When they think about returning to their home countries, students of the Development-Related Postgraduate Courses and the degree courses in the programme Public Policy and Good Governance have many questions: How do I find a job there? What is expected of me? In the search for answers, the DAAD hosted a network meeting in Bonn.
Representatives from 40 of the funded degree programmes came from all corners of Germany. Some had already met at a workshop here or there, but the majority did not know each other. The meeting in the DAAD centre gave them the opportunity to discuss their degree courses and network with the other scholarship holders in person– an activity from which new joint projects often emerge.
A get-acquainted game helped to break the ice before the students occupied themselves with the challenges of reintegration. “At the network meetings we rely on interaction and group work”, reported DAAD employee Julia Hillman. “Playful, joint discussions are the source of the best impulses.”
Concerns about a good job
In groups, the scholarship holders discussed what worried them when they thought about their return home. Although the participants come from countries as different as Kazakhstan and Argentina, their concerns were similar. The main fear is not being able to find an appropriate job. “Due to the high quality of education, we expect to find good jobs with correspondingly good pay”, says Sani Ruzzaman from Bangladesh. In Bonn, he represented the Master’s programme Hydroscience and Engineering at TU Dresden.

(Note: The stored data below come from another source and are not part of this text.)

/-- Spine ports: from the clock to ACTIVE, the state entered by each event and timer. -/
def Obligations.SpineTrainingCommands : Prop :=
  (∀ (p : Port) (s : State), s.spState p.val ≠ stDisabled → s.spState p.val ≠ stHoldoff → s.spState p.val ≠ stTest → exec
    (.fckLoss p) s = .next ((((s.raise (SP_EVENT.FCK_LOSS p.val)).inc (SP_FCK.LOSS_CNT p.val)).put (SP_FCK.RX_LOCK p.val)
    0).enterState p.val stDetect)) ∧
  (∀ (p : Port) (rate : Fin 3) (s : State), s.spState p.val = stDetect → rate.val = s.get (SP_STATE.RATE p.val) → exec
    (.fckLocked p rate) s = .next (((s.put (SP_FCK.RX_LOCK p.val) 1).put (SP_FCK.RX_RATE p.val) rate.val).enterState p.val
    stLock)) ∧
  (∀ (p : Port) (good : BitVec 5) (fast : Bool) (s : State), s.spState p.val = stLock → 4 ≤ popCount good.toNat 5 → exec
    (.lanesLocked p good fast) s = .next (((s.each (bitList good.toNat 5) fun k s => s.put (LN_RX_STAT.LOCK p.val k)
    1).setPort p.val fun x => { x with partFast := fast }).enterState p.val (if (s.port p.val).fast && fast then stCheck
    else stEqualize))) ∧
  (∀ (p : Port) (pperm : BitVec 5) (s : State), s.spState p.val = stEqualize → ((List.range 5).all fun k => (s.lane p.val
    k).rxReady && (s.lane p.val k).partReady) = true → exec (.equalizeDone p pperm) s = .next (s.enterAlign p.val (bitList
    pperm.toNat 5))) ∧
  (∀ (p : Port) (s : State), s.spState p.val = stAlign → s.alignedTwice p.val = true → (s.rxLanes p.val roleActive).length
    = 4 → exec (.alignDone p) s = .next (s.enterState p.val stCaps)) ∧
  (∀ (p : Port) (rxClean txClean pperm : BitVec 5) (s : State), (s.spState p.val = stLock ∨ s.spState p.val = stAlign ∨
    s.spState p.val = stCaps) → exec (.trainingTimeout p rxClean txClean pperm) s = .next (s.rateDown p.val)) ∧
  (∀ (p : Port) (s : State), s.spState p.val = stHoldoff → exec (.holdoffExpiry p) s = .next ((s.put (SP_STATE.RATE p.val)
    (s.startRate p.val)).enterState p.val stDetect)) ∧
  (∀ (p : Port) (w : LaneNo) (b : BitVec 160) (margin : Fin 64) (ask : Option (Fin 4 × Fin 3 × Fin 8)) (n : Nat) (inv :
    Bool) (s : State), readBlock b = some (n, inv) → bits n 123 121 ≤ 4 → exec (.trainingBlockRx p w b margin ask) s =
    .next ((s.learn p.val w.val (bits n 123 121)).takeBlock p.val (bits n 123 121) n inv margin.val ask)) ∧
  (∀ (p : Port) (w : LaneNo) (b : BitVec 160) (margin : Fin 64) (ask : Option (Fin 4 × Fin 3 × Fin 8)) (s : State),
    readBlock b = none → exec (.trainingBlockRx p w b margin ask) s = .next ((s.setLane p.val (s.rxLane p.val w.val) fun l
    => { l with goodBlocks := 0 }).spareErrs p.val (s.rxLane p.val w.val) 1)) ∧
  (∀ (p : Port) (k : LaneNo) (s : State), (s.lane p.val k.val).reqOut = true → (s.lane p.val k.val).reqReps < 16 → exec
    (.tapRequestTimeout p k) s = .next (s.setLane p.val k.val fun l => { l with reqReps := l.reqReps + 1 })) ∧
  (∀ (p : Port) (s : State), exec (.testEnter p) s = .next (s.testEnter p.val)) ∧
  (∀ (p : Port) (s : State), exec (.testExit p) s = .next (s.testExit p.val)) ∧
  (∀ (p : Port) (s : State), exec (.retrain p) s = .next (s.retrain p.val)) ∧
  (∀ (p : Port) (k : LaneNo) (s : State), exec (.injGo p k) s = .next (s.injGo p.val k.val)) ∧
  (∀ (p : Port) (w : LaneNo) (early late : BitVec 80) (s : State), exec (.prbsCheckerLock p w early late) s = .next
    (s.check p.val (s.rxLane p.val w.val) (numBits 160 (early ++ late).toNat))) ∧
  (∀ (p : Port) (bad : Bool) (s : State), s.spState p.val = stTest → exec (.txSlot ⟨p, bad⟩) s = .next (s.sendLanes p.val
    none (((List.range 5).filter fun k => s.on (LN_PRBS.GEN_EN p.val k)).map fun k => (k, LaneSend.test 160)))) ∧
  (∀ (p : Port) (bad : Bool) (s : State), (s.spState p.val = stDetect ∨ s.spState p.val = stLock ∨ s.spState p.val =
    stEqualize ∨ s.spState p.val = stCheck) → exec (.txSlot ⟨p, bad⟩) s = .next (s.trainSlot p.val)) ∧
  (∀ (p : Port) (s : State), s.spState p.val = stActive → (s.port p.val).pauseLane = none → (s.port p.val).slotIx % 16384
    ≠ 0 → exec (.txSlot ⟨p, false⟩) s = .next ((s.frameSlot p.val).setPort p.val fun x =>
    { x with slotIx := ((s.port p.val).slotIx + 1) % 16384 })) ∧
  (∀ (p : Port) (s : State), s.spState p.val = stActive → (s.port p.val).pauseLane = none → s.replayDue p.val = true →
    exec (.txSlot ⟨p, true⟩) s = .next ((s.replayEccLoss p.val).trainSlot p.val))

/-- The lane-level Detour: markers, swaps, readmission, narrowing. -/
def Obligations.SpineLaneDetourCommands : Prop :=
  (∀ (p : Port) (w : LaneNo) (m : BitVec 160) (rxBip : BitVec 8) (margin : Fin 64) (arrival pauseNs : BitVec 16) (n : Nat)
    (s : State), (s.spState p.val = stAlign ∨ s.spState p.val = stCaps ∨ s.spState p.val = stActive) → readMarker m = some
    n → bits n 111 109 ≤ 4 → exec (.amReceive p w m rxBip margin arrival pauseNs) s = .next ((s.learn p.val w.val (bits n
    111 109)).takeInterval p.val ((s.learn p.val w.val (bits n 111 109)).rxLane p.val w.val) (some n) rxBip margin.val
    arrival.toNat pauseNs.toNat)) ∧
  (∀ (p : Port) (w : LaneNo) (m : BitVec 160) (rxBip : BitVec 8) (margin : Fin 64) (arrival pauseNs : BitVec 16) (s :
    State), (s.spState p.val = stAlign ∨ s.spState p.val = stCaps ∨ s.spState p.val = stActive) → readMarker m = none →
    exec (.amReceive p w m rxBip margin arrival pauseNs) s = .next (s.takeInterval p.val (s.rxLane p.val w.val) none rxBip
    margin.val arrival.toNat pauseNs.toNat)) ∧
  (∀ (p : Port) (k : LaneNo) (s : State), s.spState p.val = stActive → exec (.swapRequestRx p k) s = .next (s.swapRequest
    p.val k.val)) ∧
  (∀ (p : Port) (k : LaneNo) (s : State), s.spState p.val = stActive → exec (.swapBlockRx p k) s = .next (s.swapBlock
    p.val k.val)) ∧
  (∀ (p : Port) (s : State), exec (.swapPauseEnd p) s = .next (s.endPause p.val)) ∧
  (∀ (p : Port) (k : LaneNo) (s : State), s.spState p.val = stActive → exec (.readmitRequestRx p k) s = .next
    (s.readmitRequest p.val k.val)) ∧
  (∀ (p : Port) (s : State), exec (.readmit p) s = .next (s.readmitPort p.val)) ∧
  (∀ (p : Port) (k : LaneNo) (s : State), exec (.force p k) s = .next (s.force p.val k.val)) ∧
  (∀ (p : Port) (k : LaneNo) (s : State), exec (.clear p k) s = .next (s.clearLane p.val k.val)) ∧
  (∀ (p : Port) (lane : LaneNo) (s : State), s.spState p.val = stActive → (s.port p.val).narrowTo = none → exec (.narrowRx
    p lane) s = .next (s.oweNarrow p.val lane.val s.tm.tick)) ∧
  (∀ (p : Port) (lane : LaneNo) (s : State), s.spState p.val = stActive → (s.port p.val).narrowTo.isSome = true → exec
    (.narrowRx p lane) s = .next (s.setPort p.val fun x =>
    { x with narrowNext := x.narrowNext ++ [(lane.val, s.tm.tick)] })) ∧
  (∀ (p : Port) (keep : List Nat) (spare : Option Nat) (s : State), (s.port p.val).narrowTo = some (keep, spare) → exec
    (.widthChange p) s = .next (s.changeWidth p.val keep spare))

/-- Frames of the spine link: acknowledgement, replay, credits, capabilities, link delay. -/
def Obligations.SpineLinkFrameCommands : Prop :=
  (∀ (p : Port) (f : List Byte) (ecc : Bool) (s : State), exec (.dataFrameRx p f ecc) s = .next (s.frameRx p.val (padTo 80
    f) ecc)) ∧
  (∀ (p : Port) (seq ack : BitVec 12) (ackv retry ecc : Bool) (s : State), s.spState p.val = stActive →
    ({ seq := seq.toNat, ack := ack.toNat, ftype := 3, ackv := ackv, retry := retry, idle := true } : Trailer).malformed =
    false → seqDistance seq.toNat (s.get (LK_SEQ_RX.EXPECTED p.val)) ≠ 2048 → exec (.ackOnlyFrameRx p seq ack ackv retry
    ecc) s = .next (s.goodFrame p.val
    { seq := seq.toNat, ack := ack.toNat, ftype := 3, ackv := ackv, retry := retry, idle := true } [] ecc)) ∧
  (∀ (p : Port) (s : State), (s.link p.val).accepted ≠ 0 → exec (.ackUpdateDue p) s = .next (s.updateAck p.val)) ∧
  (∀ (p : Port) (s : State), (s.link p.val).nakOwed = false → exec (.retryReqExpiry p) s = .next (s.setLink p.val fun l =>
    { l with nakOut := false })) ∧
  (∀ (p : Port) (s : State), s.spState p.val = stActive → (s.link p.val).replay ≠ [] → (s.port p.val).pauseLane = none →
    exec (.ackTimeout p false) s = .next ((s.inc (LK_REPLAY.TMO p.val)).startReplay p.val 0 none)) ∧
  (∀ (p : Port) (s : State), exec (.linkSilence p) s = .next (s.retrain p.val)) ∧
  (∀ (p : Port) (s : State), s.spState p.val ≠ stActive → exec (.seqStateExpiry p) s = .next (s.dropSeq p.val)) ∧
  (∀ (p : Port) (s : State), s.spState p.val = stActive → exec (.creditFrameDue p) s = .next (s.setLink p.val fun l =>
    { l with creditDue := true })) ∧
  (∀ (p : Port) (ret : BitVec 128) (s : State), s.spState p.val = stActive → exec (.creditFrameRx p ret) s = .next (s.each
    (List.range 8) fun c s => s.takeReturned p.val c (bits ret.toNat (16 * c + 15) (16 * c)))) ∧
  (∀ (p : Port) (slot : List Byte) (s : State), s.spState p.val = stCaps → exec (.capabilityRecordRx p slot) s = .next
    (s.agreeCaps p.val (CapRec.ofSlot (padTo 72 slot)))) ∧
  (∀ (p : Port) (id : BitVec 16) (ta arrived : Stamp) (s : State), s.spState p.val = stActive → exec (.linkDelayRequestRx
    p id ta arrived) s = .next (s.setLink p.val fun l =>
    { l with delay := l.delay ++ [{ slot := delaySlot 2 id.toNat (Stamp.bytes ta) (Stamp.bytes arrived) }] })) ∧
  (∀ (p : Port) (id : BitVec 16) (ta tb tc arrived : Stamp) (s : State), s.spState p.val = stActive → id.toNat = (s.link
    p.val).delayId → (s.link p.val).delays = [] → exec (.linkDelayResponseRx p id ta tb tc arrived) s = .next
    (s.acceptDelay p.val [((stampUnits tb - stampUnits ta) + (stampUnits arrived - stampUnits tc)) / 2]))

/-- Identity and liveness: HELLO, BEACON, INCARNATION, REJOIN. -/
def Obligations.SpineIdentityCommands : Prop :=
  (∀ (p : Port) (h : Ident) (port deadN : Byte) (period : BitVec 16) (s : State), s.spState p.val = stActive → exec
    (.helloRx p h port deadN period) s = .next ((s.takeHello p.val h period.toNat).judgeHello p.val (s.helloFresh p.val
    h))) ∧
  (∀ (p : Port) (h : Ident) (msSec : BitVec 48) (msNs : BitVec 32) (s : State), s.spState p.val = stActive → h.idv = false
    → exec (.beaconRx p h msSec msNs) s = .next ((s.put (LK_BEACON.MISS p.val) 0).setLink p.val fun l =>
    { l with beacon := true })) ∧
  (∀ (p : Port) (h : Ident) (msSec : BitVec 48) (msNs : BitVec 32) (s : State), s.spState p.val = stActive → h.idv = true
    → ((((s.put (LK_BEACON.MISS p.val) 0).setLink p.val fun l => { l with beacon := true }).fenceIfStale p.val h.id
    h.inc.toNat h.serial.toNat).answerOlder p.val h.id h.inc.toNat h.serial.toNat).lState p.val ≠ lkDead → exec (.beaconRx
    p h msSec msNs) s = .next ((((s.put (LK_BEACON.MISS p.val) 0).setLink p.val fun l =>
    { l with beacon := true }).fenceIfStale p.val h.id h.inc.toNat h.serial.toNat).answerOlder p.val h.id h.inc.toNat
    h.serial.toNat)) ∧
  (∀ (p : Port) (roleId : Fin 2048) (roleInc : BitVec 16) (roleSerial : BitVec 64) (vacated : Option (Fin 2048)) (hops :
    Byte) (s : State), s.spState p.val = stActive → s.lState p.val = lkOpen → hops ≠ 0 → s.incEntry roleId.val = none →
    exec (.incarnationRx p roleId roleInc roleSerial vacated hops) s = .next (s.takeInc p.val
    { roleId := roleId.val, roleInc := roleInc.toNat, roleSerial := roleSerial.toNat, vacated := vacated.map (·.val), hops := hops.toNat - 1 }))
    ∧
  (∀ (p : Port) (roleId : Fin 2048) (roleInc : BitVec 16) (roleSerial : BitVec 64) (s : State), s.spState p.val = stActive
    → exec (.directedIncarnationRx p roleId roleInc roleSerial) s = .next (s.adoptDirected p.val roleId.val roleInc.toNat
    roleSerial.toNat)) ∧
  (∀ (p : Port) (takeId : Option (Fin 2048)) (minInc : BitVec 16) (roleId : Fin 2048) (roleInc : BitVec 16) (s : State),
    s.spState p.val = stActive → s.on ID_HUB.ID_V = true → s.hubId = roleId.val → exec (.rejoinRx p takeId minInc roleId
    roleInc) s = .next (s.rejoin p.val takeId minInc.toNat))

/-- The Junction and the Sheet walkers: arrival, acceptance, the match, failed members, and a slot of a local output. -/
def Obligations.JunctionCommands : Prop :=
  (∀ (i : JPort) (c : Cell) (s : State), exec (.cellArrival i (some c)) s = .next (s.arrive i.val c)) ∧
  (∀ (i : JPort) (c : Cell) (rest : List Cell) (s s' : State), tget [] i.val s.jn.held = List.cons c rest → s.tryShaped
    i.val c = some s' → exec (.heldCellAccept i) s = .next (s'.setJn fun j =>
    { j with held := tput [] i.val rest j.held })) ∧
  (∀ (ecc : List (JPort × Bool × Fin 8 × Fin 129)) (s : State), exec (.matchCycle ecc) s = .next ((((if s.jn.lastDrained
    then s else s.passJ15).each (s.iteration []) fun g s => s.movePointers g).each (s.iteration [] ++ s.iteration
    (s.iteration []) ++ s.iteration (s.iteration [] ++ s.iteration (s.iteration []))) fun g s => s.transfer g (ecc.map fun
    (i, b, t, r) => EccErr.mk i b t r)))) ∧
  (∀ (p : Port) (s : State), (s.link p.val).failDue = true → s.mpFailed p.val = false → exec (.memberFail p) s = .next
    (s.failMember p.val)) ∧
  (∀ (p : Port) (s : State), (s.jn.drainQ.filter fun e => e.1 == p.val && e.2.1) = [] → exec (.drainEnd p) s = .next
    (s.put JN_STATUS.DRAINING (s.get JN_STATUS.DRAINING &&& (0xF - 2 ^ p.val)))) ∧
  (∀ (p : Port) (s : State), exec (.mpHoldExpiry p) s = .next (s.setJn fun j =>
    { j with mpHold := j.mpHold.filter (· != p.val) })) ∧
  (∀ (o : Fin 9) (c : Cell) (s s' : State), s.pick (o.val + 4) = .copy → s.takePick (o.val + 4) .copy = (some c, s') →
    (tget [] (o.val + 4) s.jn.fifo).length ≤ 32 → o.val ≠ 5 → exec (.localWalkerSlot o) s = .next ((s'.setJn fun j =>
    { j with fifo := tput [] (o.val + 4) (tget [] (o.val + 4) j.fifo ++ [c]) j.fifo }).advance (o.val + 4))) ∧
  (∀ (o : Fin 9) (c : Nat) (s : State), s.pick (o.val + 4) = .cls c false → (tget [] (o.val + 4) s.jn.fifo).length < 64 →
    exec (.localWalkerSlot o) s = .next (s.giveLocal (o.val + 4) (.cls c false))) ∧
  (∀ (o : Fin 9) (s : State), s.pick (o.val + 4) = .nothing → exec (.localWalkerSlot o) s = .next (s.advance (o.val + 4)))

For Madina Mukhanova from Kazakhstan, the knowledge transfer and application is the central challenge. “After studying possible pathways to improve the energy and environmental sectors in developing countries in Germany, the main thing is to overcome the difficulties encountered in the way of implementation at home. And we should think about it now during the studies”, says the student in the programme Energy and Environmental Management. All students realise that it will not be easy to find a place in the system at home. Many see corruption and rigid hierarchies in their home countries as hurdles, as does the Kenyan Solomon Njogu who studies Land Management and Land Tenure at TU Munich.
Help for the scholarship holders comes from the Centre for International Migration and Development (CIM) (http://www.cimonline.de/en/index.asp). At the Bonn Network Meeting, employees presented their integration and placement services, including the “Top-Up”, a salary subsidy that the CIM pays to those who initially find only an internship or a poorly paid position upon returning home.
“We are well aware of the significance of the problem”, emphasised Head of Section Gabriele von Fircks, “that’s why we have chosen the topic reintegration once again for this network meeting. We want students to grapple with this issue as early as possible.”
The German Association of Postgraduate Programmes with special Relevance to Developing Countries (AGEP) is working closely on this point with the DAAD. At two AGEP integration workshops, in Bonn and Nairobi, alumni discussed their experiences with reintegration. The alumni network at these meetings, come into contact with potential employers, and provide impulses for concrete measures to better prepare students who are currently in the programme for reintegration.
Networks as inspiration
This thematic focus was well received by the scholarship holders in Bonn. “We all have different backgrounds, both professionally and geographically. Seeing that we still share similar concerns motivates us to look for joint solutions”, says Lucia Gallo from Argentina. Sani Ruzzaman added: “We bring a lot of points from these discussions back with us to our degree courses.”